Wednesday, June 25, 2008

Monsters 'R Us

Looks like Bart Simpson may get his monkey-man after all.

The Washington Post tells us: "It has been 50 years since scientists first created DNA in a test tube, stitching ordinary chemical ingredients together to make life's most extraordinary molecule. Until recently, however, even the most sophisticated laboratories could make only small snippets of DNA -- an extra gene or two to be inserted into corn plants, for example, to help the plants ward off insects or tolerate drought. Now researchers are poised to cross a dramatic barrier: the creation of life forms driven by completely artificial DNA."

"Scientists in Maryland have already built the world's first entirely handcrafted chromosome -- a large looping strand of DNA made from scratch in a laboratory, containing all the instructions a microbe needs to live and reproduce. In the coming year, they hope to transplant it into a cell, where it is expected to boot itself up," (In six days, perhaps, with the scientists resting on the seventh day?) "like software downloaded from the internet, and cajole the waiting cell to do its bidding. And while the first synthetic chromosome is a plagiarized version of a natural one, others that code for life forms that have never existed before are already under construction."

I.e. Bart Simpson's monkey-man. Or Pegasus, the Winged Horse. Or somebody might decide he wants to see some Ewoks from the Star Wars movie series. Or maybe sell clones of famous actresses as sex slaves with canine or feline-level brains to get around all the civil rights crap. Or make the monster from Alien. Make aqua men with gills who can live at the bottom of the sea. Or create a whole race of fairies or elves or hobbits.
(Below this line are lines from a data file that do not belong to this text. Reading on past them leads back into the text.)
-- ==== Sys2Proof/Laws/State.lean ====
section
/-! SUPPORT. Each named update of the state, field by field: the field it writes, and the fields that it leaves. -/

namespace Sys2Proof.Machine

variable (s : State)
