-- ==== Sys2Proof/Laws/Exec.lean ====
section
/-! SUPPORT. What a command can do, once for all: it runs to its end, and its end is `finish` of what it did. -/

namespace Sys2Proof.Machine

/-- Every command ends in a next state, which is the end of some state that its meaning reaches. -/
theorem exec_finish (i : Instr) (s : State) : ∃ t, exec i s = .next (finish s t) := by
  cases i <;> exact ⟨_, rfl⟩

/-- The step on a queue with a command in front runs that command on the rest. -/
theorem step_cons (s : State) (c : Instr) (rest : List Instr) :
    step { s with pending := c :: rest } = exec c { s with pending := rest } := rfl

/-- The step on an empty queue changes nothing. -/
theorem step_nil (s : State) (h : s.pending = []) : step s = .next s := by
  unfold step
  rw [h]

end Sys2Proof.Machine
end

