-- ==== Sys2Proof/Tests/Slice0.lean ====
section
/-! SUPPORT. Tests: words of the table, ill-formed commands, and for each statement a state and operands that meet its
hypotheses, with what the command then gives. Expected values come from the spec's text and tables. -/

namespace Sys2Proof.Tests

open Sys2Proof.Machine

set_option Elab.async false

/-! ### The states the tests run on -/

/-- The command answers a next state of which p holds. -/
def runs (i : Instr) (s : State) (p : State → Bool) : Bool :=
  match exec i s with
  | .next u => p u
  | _ => false

/-- Nothing is outstanding between two commands. -/
def quiet (s : State) : Bool := Memory.wf s.dram && s.stores.isEmpty && !s.dramLost

/-- A dictionary write that the general checks let through. -/
def opens (s : State) (t : Rrp) (o : Origin) (ix sub v : Nat) : Bool := writeStatus (atTime s t) o ix sub (numData ix sub v) = 0

/-- The status that a dictionary write answered. -/
def answers (u : State) (o : Origin) (ix sub st : Nat) : Bool := u.emitted.head? = some (.status o (dkey ix sub) st)

/-- The service UART and a tick of the reference raster. -/
def svc : Origin := ⟨.svc, 0, 0, 0⟩
def eth : Origin := ⟨.eth, 7, 9, 0⟩
def at_ (f l p : Nat) : Rrp := ⟨f, l, p⟩
def now : Rrp := ⟨100, 10, 0⟩

/-- An output plan of 2 lines and 4 columns, 20 lines in all, on output 0. -/
def plan0 : OutPlan :=
  { out := 0, flags := 0, mult := 1, link := 0, linkRate := 0, bpc := 8, vTotal := 60, vActive := 16, vFront := 4, vSync := 4,
    hTotal := 40, hActive := 4, hFront := 4, hSync := 4, offLine := 100, offPhase := 0, lead := 0 }

def burst0 : BurstPlan :=
  { ch := 0, out := 0, txFirst := 0, txCount := 2, duration := 65536, freqKHz := 400, drive := 0, rates := 63, mode := 0 }

/-- A last with one event of each kind in row (0, 10). -/
def last0 : Last :=
  { identity := [1], family := 0, steppings := 0, margin := 1, rateCode := 1, lRef := 2250, role := 1, opPoint := 1,
    rates := [0x1900, 0x0C80], initialRate := 0, highest := 0,
    items := [⟨0x10, 0, 0, 0xFF, 0, 1, 4⟩, ⟨0, 0, 1, 0, 1000, 3, 0⟩], cycles := 2,
    rows := [⟨0, 10, [⟨1, 0, 0, 0⟩, ⟨2, 0, 0, 5 * 4096 + 3⟩, ⟨3, 0, 0, 0⟩, ⟨4, 0, 0, 0⟩, ⟨5, 0, 0, 1⟩, ⟨6, 0, 0, 0⟩]⟩],
    plans := [plan0], bindings := [⟨0, 0, 0, false, 0xFF000000, []⟩], ctxs := [⟨0, 64, 2, 0⟩], sets := [[100, 100]],
    bursts := [burst0], haptics := List.replicate 8 ⟨true, 0⟩, audio := none,
    checks := [⟨0, 0, 0, 1, 0x1000, 64⟩],
    assign := ⟨[1, 1, 1, 1], [(0, 0, 0)], [], [], 1, [7]⟩, links := [] }

/-- The power controller with every supply and domain on. -/
def powerOn : Power :=
  { resetPower with
    domains := Vector.replicate 18 1, enables := Vector.replicate 6 true, goods := Vector.replicate 6 true,
    oscReady := true, oscEnable := true, resetN := false, step := 9, fioSafe := false, clusterMHz := 1200 }

/-- A device in Run at (100, 10, 0): last 0 active, slice 0 bound to port 0, DRAM of 16 GiB in service and owned by slice 0. -/
def world : State :=
  { State.reset with
    mode := .run, now := now, power := powerOn
    lasts := { resetLasts with
      slots := vecMod resetLasts.slots 0 fun _ => ⟨.valid, [], some last0, 0, false⟩
      active := 1, lastService := 1, cycle := 0, cycleFrame := 100, windowOpen := true,
      monitors := List.replicate 2 freshMonitor }
    mem := { resetMemory with
      bitsN := 34, trained := [0x1900, 0x0C80], rate := 0x1900, groups := Vector.replicate 4 1,
      masks := [0x40, 0x80, 0x100, 0, 0x200, 0x400, 0x800, 0x1000] }
    slices := vecMod (Vector.replicate 32 resetSlice) 0 fun q => { q with st := .active }
    ports := vecMod (Vector.replicate 4 resetPort) 0 fun q => { q with perst := false, link := 2, retryOver := true, msixEnable := true }
    sec := { resetSecure with
      island := 1, grantsInForce := [⟨0, 0x100000, 0x801E0000⟩], grants := [⟨0, 0x100000, 0x801E0000⟩] }
    net := { resetNet with nmt := .operational }
    gpu := { resetGpu with clusters := Vector.replicate 12 ⟨true, false, none, false, false, []⟩ } }

/-- The same in Service, where the service UART may write. -/
def service : State := { world with mode := .service }

/-- A state in Service. -/
def srv (s : State) : State := { s with mode := .service }

/-- Items of a slice's context and of the host accesses of no slice, of 100 bytes a window each, in place of those of `last0`. -/
def contract : State :=
  { world with lasts := { world.lasts with slots := vecMod world.lasts.slots 0 fun q => { q with last := some { last0 with
      items := [⟨0x20, 0, 0, 0, 0, 0, 0⟩, ⟨0x41, 0, 0, 0xFF, 0, 0, 0⟩] } } } }

/-- `Admitted`, as a test. -/
def admitted (s : State) (q : DramReq) : Bool :=
  s.lasts.waiting.isEmpty && dramServing s && s.lasts.windowOpen && match dramItem s q.requester with
    | some (i, _) => !(monitorAt s i).engaged && (monitorAt s i).count + requestBytes s q ≤ allotment s s.lasts.windowSet i
    | none => false

theorem world_quiescent : Quiescent world := ⟨rfl, rfl, rfl⟩

/-! ### The dictionary and its paths (chapter 02) -/

/-- A message of the service UART: operation, entry, payload. -/
def msg (op ix sub : Nat) (p : Bytes) : Msg := ⟨1, op, 0, sub, ix, p.length, 5, 0, p, [], false, false⟩

/-- `Served` for the service UART, as a test. -/
def served (s : State) (m : Msg) (op : Nat) : Bool :=
  dictOn s && !m.short && formatOk (withOp m op) && (withOp m op).op = op && (m.node = 0 || m.node = nodeIdOf s) && openTickets s .svc < 16

/-- `Answered` on the service UART, as a test. -/
def answered (m : Msg) (node st : Nat) (p : Bytes) (u : State) : Bool :=
  let b := msgBytes (replyMsg m node st p)
  u.emitted.head? = some (.reply svc (slipFrame (b ++ leBytes 2 (crcOf crc16Ccitt b))))

/-- `PlainWrite`, as a test. -/
def plain (s : State) (o : Origin) (ix sub : Nat) (r : DRow) (data : Bytes) : Bool :=
  rowOf ix sub = some r && !isDomain ix sub && !r.perPath && writeStatus s o ix sub data = 0 && crossOk s ix sub (leNat data) &&
    ownRule s o ix sub data = none

def heartbeatRow : DRow := { ix := 0x1017, ty := .u16, dflt := .num 1000 }

theorem test_step_front : step { world with pending := [.mbxAck now 0, .resetAssert] } =
    exec (.mbxAck now 0) { world with pending := [.resetAssert] } := rfl
theorem test_step_idle : step world = .next world := rfl
theorem test_read_refused : (served world (msg 1 0x1FF0 0 []) 1 && runs (.read now svc (msg 1 0x1FF0 0 [])) world
    (answered (msg 1 0x1FF0 0 []) 1 0x06020000 [])) = true := by decide +kernel
theorem test_read_value : (served world (msg 1 0x1017 0 []) 1 && readStatus (atTime world now) 0x1017 0 = 0 &&
    runs (.read now svc (msg 1 0x1017 0 [])) world (answered (msg 1 0x1017 0 []) 1 0 [0xE8, 3])) = true := by decide +kernel
theorem test_read_seg : (served world (msg 4 0x1017 0 [1, 0, 0, 0]) 4 && readStatus (atTime world now) 0x1017 0 = 0 &&
    runs (.readSeg now svc (msg 4 0x1017 0 [1, 0, 0, 0])) world (answered (msg 4 0x1017 0 [1, 0, 0, 0]) 1 0 [3])) = true := by decide +kernel
theorem test_write : (served service (msg 2 0x1017 0 [5, 0]) 2 && plain (atTime service now) svc 0x1017 0 heartbeatRow [5, 0] &&
    runs (.write now svc (msg 2 0x1017 0 [5, 0]) false) service (fun u => answered (msg 2 0x1017 0 [5, 0]) 1 0 [] u &&
      entryNum u 0x1017 0 = 5 && SMap.get unsetVal u.store (dkey 0x1017 0) = .num 5)) = true := by decide +kernel
def download : Usdo := ⟨0, 1, true, 0x1017, 0, [7, 0]⟩
theorem test_usdo : (busServed world 0 && download.node = nodeIdOf world && !retrieval 0x1017 &&
    openTickets world .can < 16 && plain (atTime world now) canOrigin 0x1017 0 heartbeatRow [7, 0] &&
    runs (.usdoRequest now download false) world (fun u => u.emitted = [.usdo 0 0x1017 0 []] && entryNum u 0x1017 0 = 7)) = true := by
  decide +kernel
def mapped : State := { world with dict := [(dkey 0x1400 1, .num 0x201), (dkey 0x1600 0, .num 1), (dkey 0x1600 1, .num 0x10170010)] }
theorem test_rpdo : (busServed mapped 0 && pdoOn mapped 0x1400 0x1600 0 && pdoMap mapped 0x1600 = [0x10170010] &&
    bits 0x10170010 7 0 / 8 = 2 && plain (atTime mapped now) canOrigin 0x1017 0 heartbeatRow [9, 0] &&
    runs (.rpdoReceive now 0 0 [9, 0]) mapped (fun u => entryNum u 0x1017 0 = 9)) = true := by decide +kernel

/-! Tickets -/

def ticket (no : Nat) (held : Bool) (final : Option (Nat × Bytes)) : Ticket := ⟨no, svc, msg 2 0x1017 0 [5, 0], dkey 0x1017 0, held, none, final⟩
def ticketed (t : Ticket) : State := { service with net := { service.net with tickets := [t] } }
def ask : Msg := msg 3 0x1FA0 0 [9, 0, 0, 0]
theorem test_ticket_unknown : (served world ask 3 && ownTicket (atTime world now) svc 9 = none &&
    runs (.ticket now svc ask) world (answered ask 1 stTicketUnknown [])) = true := by decide +kernel
theorem test_ticket_pending : (served (ticketed (ticket 9 true none)) ask 3 &&
    ownTicket (atTime (ticketed (ticket 9 true none)) now) svc 9 = some (ticket 9 true none) &&
    runs (.ticket now svc ask) (ticketed (ticket 9 true none)) (fun u => answered ask 1 1 [9, 0, 0, 0] u &&
      u.net.tickets = [ticket 9 true none])) = true := by decide +kernel
theorem test_ticket_final : (served (ticketed (ticket 9 false (some (3, [])))) ask 3 &&
    ownTicket (atTime (ticketed (ticket 9 false (some (3, [])))) now) svc 9 = some (ticket 9 false (some (3, []))) &&
    runs (.ticket now svc ask) (ticketed (ticket 9 false (some (3, [])))) (fun u => answered ask 1 3 [] u &&
      u.net.tickets = [])) = true := by decide +kernel
theorem test_access_final : (dictOn (ticketed (ticket 9 true none)) && plain (atTime service now) svc 0x1017 0 heartbeatRow [5, 0] &&
    runs (.accessFinal now 9) (ticketed (ticket 9 true none)) (fun u => u.net.tickets = [ticket 9 false (some (0, []))] &&
      entryNum u 0x1017 0 = 5)) = true := by decide +kernel
theorem test_ticket_expire : runs (.ticketExpire now 9) (ticketed (ticket 9 false (some (0, [])))) (fun u => u.net.tickets = []) &&
    runs (.ticketExpire now 9) (ticketed (ticket 9 true none)) (fun u => u.net.tickets = [ticket 9 true none]) = true := by decide +kernel

/-! DOMAIN writes -/

def segs (ix sub : Nat) (o : Origin) (l : List (Nat × Bytes)) : State :=
  { service with net := { service.net with domains := [⟨dkey ix sub, o, l⟩] } }
/-- A well-formed effect of one sample (Table 12-1). -/
def effect0 : Bytes := [1, 0, 1, 0, 50, 0, 64, 0, 0, 0, 0, 0] ++ leBytes 4 (crcOf crc32c [1, 0]) ++ [1, 0]
def seg0 : Msg := msg 5 0x4808 0 [0, 0, 0, 0, 1, 2]
theorem test_segment_first : (served service seg0 5 && domainStatus (atTime service now) svc 0x4808 0 = 0 && segmentStatus (atTime service now) 0x4808 0 = 0 &&
    6 ≤ entrySize 0x4808 0 && runs (.writeSeg now svc seg0) service (fun u => answered seg0 1 0 [] u &&
      openDomain u (dkey 0x4808 0) = some ⟨dkey 0x4808 0, svc, [(0, [1, 2])]⟩)) = true := by decide +kernel
theorem test_segment_load : (domainStatus (atTime service now) svc 0x2211 2 = 0 && segmentStatus (atTime service now) 0x2211 2 = 0 &&
    runs (.writeSeg now svc (msg 5 0x2211 2 [1, 0, 0, 0, 5])) service (fun u => (slotAt u 1).st = .loading && (slotAt u 1).image = [0, 5]) &&
    domainStatus (atTime service now) svc 0x5C01 0 = 0 && segmentStatus (atTime service now) 0x5C01 0 = 0 &&
    runs (.writeSeg now svc (msg 5 0x5C01 0 [0, 0, 0, 0, 5])) service (fun u => bankAt u 1 = ⟨1, [5], []⟩)) = true := by decide +kernel
theorem test_segment_joins : (sameSource svc svc && runs (.writeSeg now svc seg0) (segs 0x4808 0 svc [(2, [9])]) (fun u => answered seg0 1 0 [] u &&
      openDomain u (dkey 0x4808 0) = some ⟨dkey 0x4808 0, svc, [(2, [9]), (0, [1, 2])]⟩)) = true := by decide +kernel
theorem test_segment_busy : (!sameSource eth svc && runs (.writeSeg now svc seg0) (segs 0x4808 0 eth [(2, [9])]) (fun u => answered seg0 1 3 [] u &&
      u.net.domains = (segs 0x4808 0 eth [(2, [9])]).net.domains)) = true := by decide +kernel
def end0 (ix sub n : Nat) : Msg := msg 6 ix sub (leBytes 4 n)
theorem test_end_gap : (served (segs 0x4808 0 svc [(2, [9])]) (end0 0x4808 0 3) 6 && domainStatus (atTime (segs 0x4808 0 svc [(2, [9])]) now) svc 0x4808 0 = 0 &&
    !segmentsOk [(2, [9])] 3 && runs (.writeSegEnd now svc (end0 0x4808 0 3) false) (segs 0x4808 0 svc [(2, [9])])
      (fun u => answered (end0 0x4808 0 3) 1 0x06070010 [] u && u.net.domains = [])) = true := by decide +kernel
theorem test_end_effect : (isEffect 0x4808 && !effectBusy (segs 0x4808 0 svc []) 0 && effectCheck effect0 = 0 && segmentsOk [(0, effect0)] 18 &&
    runs (.writeSegEnd now svc (end0 0x4808 0 18) false) (segs 0x4808 0 svc [(0, effect0)])
      (fun u => answered (end0 0x4808 0 18) 1 0 [] u && entry u 0x4808 0 = .raw effect0 && u.net.domains = [])) = true := by decide +kernel
theorem test_end_bad_effect : (effectCheck [1, 2] = 0x06070010 &&
    runs (.writeSegEnd now svc (end0 0x4808 0 2) false) (segs 0x4808 0 svc [(0, [1, 2])])
      (fun u => answered (end0 0x4808 0 2) 1 0x06070010 [] u && entry u 0x4808 0 = .raw [])) = true := by decide +kernel
theorem zero_leNat (l : Bytes) (h : ∀ x ∈ l, x = 0) : leNat l = 0 := by
  induction l with
  | nil => rfl
  | cons b bs ih => rw [leNat, ih fun x hx => h x (List.mem_cons_of_mem _ hx), h b List.mem_cons_self]; rfl
theorem zero_u16 (n i : Nat) : u16 (zeroBytes n) i = 0 :=
  zero_leNat _ fun _ hx => List.eq_of_mem_replicate (List.mem_of_mem_drop (List.mem_of_mem_take hx))
theorem test_gamma_zero : gammaStatus (zeroBytes 2048) = 0 := by
  have h : ((rangeFrom 0 1024).all fun i => u16 (zeroBytes 2048) (2 * i) ≤ 4095) = true :=
    List.all_eq_true.2 fun i _ => by rw [zero_u16]; rfl
  have hl : ¬ (zeroBytes 2048).length ≠ 2048 := Decidable.not_not.2 List.length_replicate
  have e : gammaStatus (zeroBytes 2048) = if (rangeFrom 0 1024).all (fun i => u16 (zeroBytes 2048) (2 * i) ≤ 4095) then stOk else stRange :=
    if_neg hl
  exact e.trans (if_pos h)
theorem test_end_gamma : (isGamma 0x3006 && segmentsOk [(0, zeroBytes 2048)] 2048 && served (segs 0x3006 0 svc []) (end0 0x3006 0 2048) 6 &&
    domainStatus (atTime (segs 0x3006 0 svc []) now) svc 0x3006 0 = 0) = true := by decide +kernel
theorem test_end_bad_gamma : (gammaStatus [1] = 0x06070010 && runs (.writeSegEnd now svc (end0 0x3006 0 1) false) (segs 0x3006 0 svc [(0, [1])])
    (fun u => answered (end0 0x3006 0 1) 1 0x06070010 [] u && entry u 0x3006 0 = entry service 0x3006 0)) = true := by decide +kernel
theorem test_end_edid : (domainStatus (atTime service now) svc 0x5703 1 = 0 && runs (.writeSegEnd now svc (end0 0x5703 1 256) false)
    (segs 0x5703 1 svc [(0, zeroBytes 256)]) (fun u => answered (end0 0x5703 1 256) 1 0 [] u && entry u 0x5703 1 = .raw (zeroBytes 256) &&
      (captureAt u 0).hpdHold)) = true := by decide +kernel
theorem test_end_load : runs (.writeSegEnd now svc (end0 0x2211 2 1) false) (segs 0x2211 2 svc [(0, [1])])
    (fun u => writePending u (dkey 0x2211 2) && u.net.domains = []) = true := by decide +kernel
Or real live atomic fire-breathing dragons that can level small towns. Or make a Golem of Prague for a wealthy rabbi to use as his personal assassin. Or whatever else weird mess some crazed egghead wants to do, or what some wretch or criminal or Jew with too much money is willing to pay to have done.

On this web site we have already mentioned the impending advent of scientifically engineered immortality, or lifespan so greatly extended as to amount to the same thing, and asked the question: in a politically correct society, who gets to be immortal?"

Now we need to ask ourselves, "In a politically correct society, who gets to play God and make new beings?"

And what kind of new life forms will the Hillary Clintons and Barbra Streisands and Dick Cheneys of the world order to be made?


Anonymous Keith Frost said...

Ha! Now that is a great question you pose, Harold! Leave it to this brave new world to churn out lesbian Jewish Negroes as the Politically Correct master race. I'd laugh if I wasn't fighting the urge to vomit.

By the way, thank you for reminding me about that immortality piece as I have done some more reading about that since I first read that, but I suspect that most of us over 40 will not be able to take advantage of this coming immortality, I'm truly sorry to say. Even if we were, would our current Jewish masters really permit the Aryan to live forever? There's no need to answer that.

2:55 AM  
Anonymous Anonymous said...

"Or maybe sell clones of famous actresses as sex slaves with canine or feline-level brains ***. *** Or create a whole race of fairies ***."

Uh, Harold, visit Big City, U.S.A., sometime. It's already chock full of animal-brained, sex-enslaved clones of what once were women ... not to mention fairies on every corner!